The Brownie Guide Story

The Story of the Brownies

Adapted from “The Brownies” by Mrs Ewing

as published in “The Brownie Guide Handbook”, 1969

Once upon a time, many years ago, a poor man and his wife lived with their two children, Tommy and Betty, in a small cottage on the edge of the wood. The mother loved both the children but she was always having to find fault with them because they were lazy and forgetful and untidy.

They used to rush about the place yelling and playing games, upsetting the furniture, breaking the crockery, spoiling their clothes and generally making themselves a nuisance.
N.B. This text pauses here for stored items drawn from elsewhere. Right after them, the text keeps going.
-- ==== Sys2Proof/Machine/Mgmt.lean ====
section
/-!
DEFINITION. The management interface (R434 to R439, 17_platform.md): registers, management commands, starting streams,
resets, power and heat (R428 to R431), firmware (R420, R421), attestation (R433).
-/
namespace Sys2Proof.Machine

/-! ### Registers -/

/-- IDENT, STATUS, MEMSTAT and CTXSTAT (R435). -/
def identReg : DWord := BitVec.ofNat 64 (0x4A12 * 2 ^ 48 + Config.orderingCode.val * 2 ^ 40 + 1)

def flag (b : Bool) (i : Nat) : Nat := if b then 2 ^ i else 0

def State.statusReg (s : State) : DWord :=
  BitVec.ofNat 64 (flag s.mgmt.ready 0 + flag s.mgmt.recovery 1 + flag (s.lostStacks ≠ []) 2 + flag s.storage.reshaping 3)

def stackCode : StackState → Nat
  | .live => 0
  | .lost => 1
  | .retired => 2

def State.memStat (s : State) : DWord :=
  BitVec.ofNat 64 (((List.range 12).map fun k => stackCode (s.storage.stackStates.getD k .live) * 4 ^ k).sum +
    ((List.range 8).map fun p => flag (s.storage.packages.getD p false) (24 + p)).sum +
    ((List.range 16).map fun b => flag (s.storage.retained.any fun r => r.1 = b && r.2.1 ≠ .entering) (32 + b)).sum)

def State.ctxStat (s : State) : DWord :=
  BitVec.ofNat 64 ((List.range 16).map fun c => (match s.ctx? c with
    | none => 0
    | some x => match x.phase with
      | .active => 1
      | .draining => 2
      | .saved => 3) * 4 ^ c).sum

/-- STAT of a stream (R435). -/
def Stream.stat (x : Stream) : DWord :=
  BitVec.ofNat 64 (flag x.running 63 + x.ctx % 16 * 2 ^ 16 + x.report.toNat * 2 ^ 8 + x.err.toNat)

/-- What a read of a BAR 0 dword gives (R435): a register that the table does not name, or that is write-only, reads zero. -/
def State.barRead (s : State) (off : Nat) : DWord :=
  let m := s.mgmt
  match off with
  | 0x0000 => identReg
  | 0x0008 => s.statusReg
  | 0x0010 => s.memStat
  | 0x0018 => m.irq.setWidth 64
  | 0x0020 => m.mcmd
  | 0x0028 => m.marg0
  | 0x0030 => m.marg1
  | 0x0038 => BitVec.ofNat 64 (flag m.busy 63 + m.mresult.toNat)
  | 0x0040 => m.eqbase
  | 0x0048 => BitVec.ofNat 64 (m.eqOverflow.toNat * 2 ^ 32 + m.eqTail.toNat * 2 ^ 16 + m.eqHead.toNat)
  | 0x0050 => m.fqbase
  | 0x0058 => BitVec.ofNat 64 (m.fqTail.toNat * 2 ^ 16 + m.fqHead.toNat)
  | 0x0068 => m.cfbar
  | 0x0070 => m.cfva
  | 0x0080 => m.pcap.setWidth 64
  | 0x0088 => m.clk.setWidth 64
  | 0x0090 => s.ctxStat
  | 0x0098 => m.tmout
  | 0x0800 => m.rmaddr
  | 0x0808 => m.rmctl
  | n =>
    if 0x0100 ≤ n && n < 0x0140 && n % 8 = 0 then m.sar.getD ((n - 0x100) / 8) 0
    else if 0x1000 ≤ n && n < 0x1800 && n % 32 = 8 then (s.stream ((n - 0x1000) / 32)).stat
    else if 0x1000 ≤ n && n < 0x1800 && n % 32 = 16 then (s.stream ((n - 0x1000) / 32)).info
    else 0

def State.modMgmt (s : State) (f : Mgmt → Mgmt) : State := { s with mgmt := f s.mgmt }

/-- A register write reaches BAR 0 over the host link (R2, R342), once bring-up has begun (R431). -/
def State.bar0 (s : State) (f : State → State) : Host.Outcome State Fault Refusal :=
  .next (if s.boot = .step1 || !s.host.linkUp then s else f s)

def execIrqClear (v : DWord) (s : State) : Host.Outcome State Fault Refusal :=
  s.bar0 fun s => s.modMgmt fun m => { m with irq := m.irq &&& ~~~(v.setWidth 6) }

/-- R439: the host has read records; waiting ones are written. -/
def execEqptrHead (v : DWord) (s : State) : Host.Outcome State Fault Refusal :=
  s.bar0 fun s => (s.modMgmt fun m => { m with eqHead := v.setWidth 16 }).flushRecords
def execFqptrHead (v : DWord) (s : State) : Host.Outcome State Fault Refusal :=
  s.bar0 fun s => (s.modMgmt fun m => { m with fqHead := v.setWidth 16 }).flushRecords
As long as they had a good time they never thought what a bother they were to other people.

One evening, at the end of a particularly busy day, the mother sighed and said, “Oh dear, how different things were when we had a Brownie!”.

“What’s a Brownie?” asked the children.

“The Brownie,” answered their mother, “was a creature who came to the house before anyone was up, and swept the hearth and lit the fire, drew the water and laid the breakfast table. He tidied he rooms, he weeded the garden, he cleaned the shoes and put the children’s clothes away. He did every kind of useful work, but nobody ever saw him. He always slipped away before the people of the house got up, but he was the greatest blessing to everyone. Everyone was happy and the home was bright and clean.”

“My word, I wish we had a Brownie!”, explaimed Tommy. “He could do all or odd jobs for us.”

“Yes,” agreed Betty, “and we should never have to tidy up after ourselves. Mother, do tell us how we can find a Brownie”.

“There’s only one person who can tell you that,” replied their mother, “and that’s the wise brown owl in the woods; she knows all about the Brownies.”

So after dark the two children went out into the wood to seek the brown owl. Tommy led the way very bravely at first, but as the path got darker and darker in the silent woods he began to hang back and feel sorry that he had started on the adventure.

But Betty was eager to find out about the Brownie, and though she felt nervous, she would not allow herself to turn back, and she pushed on, leading her brother after her.

Presently, they heard the uncanny hoo-hooting of the owl among the trees. It sounded so weird that for a moment they stood still and felt inclined to turn and run back home.

But again Betty thought of their chance of learning about the Brownie so she stood her ground, and hearing again the voice of the owl, which sounded more friendly as they grew accustomed to it, she went forward and presently came to the tree in whose branches the owl was sitting.

“Mrs Owl, Mrs Owl, we have come to see you,” she whispered.

“Oo-hoo-hoo, I am glad to hear it. Climb up the tree, my dears, and come and sit by me on this branch.”

They did so, and snuggled up closely against the soft, warm feathers of the bird, they told her their trouble; how they were always being bothered to work when they wanted to play, and how they had heard of the Brownies and wanted to get one to come and live in the house and do the odd jobs for them.

“Oo-hoo-hoo, hoo-hoo-hoo-hoo!” chuckled the owl. “You see that pool down there. Go to the north side of it when the moon is bright and then turn round three times and say:

“Twist me and turn me and show me the elf.
I looked in the water and there saw …”

To get the finishing word of the rhyme look down into the water and there you will see the Brownie, and her name will fill in the rhyme that you want”.

“To get the finishing word of they rhyme look down into the water and there you will see the Brownie, and her name will fill in the rhyme that you want.”

So when the moon was up, Betty went to the pool and turned herself round three times and cried:

“Twist me and turn me and show me the elf.
I looked in the water and there saw …”

But when she looked in the pool she saw nothing at all except her own reflection. So she went back to the owl and told her how she had seen no one there, except her own reflection in the water, when she had been hoping to find a Brownie who would come to the house and do all the work.

Then the owl said: “Did you see no one whose name would make up the rhyme that I gave you?”

Betty said “No one.”

Mrs Owl asked: “Whom did you see in the water?”

Betty replied: “No one but myself.”

Then Mrs Owl said:”Wouldn’t the word ‘myself’ make the rhyme?”. And Betty thought of the rhyme:

“Twist me and turn me and show me the elf.
I looked in the water and there saw myself.”

“But I’m not a Brownie.”

Mrs Owl replied “No, but you can be one if you try. You are strong and active. You can sweep the floor, you are clever enough to lay a fire and light it;you could fill the kettle and put it on to boil you could tidy up the room and lay the breakfast things; you could make your bed and clean your shoes and fold up your clothes. You could do all these things before anyone else was up, so that when your mother and father came down they would think that the Brownies must have been there.

Day after day this went on, and the children had more fun and happiness out of being helpful than they ever had out of playing rowdy games or being lazy.

It was only a long time afterwards that the parents discovered that their own children were the Brownies who had helped them and then they were even more pleased.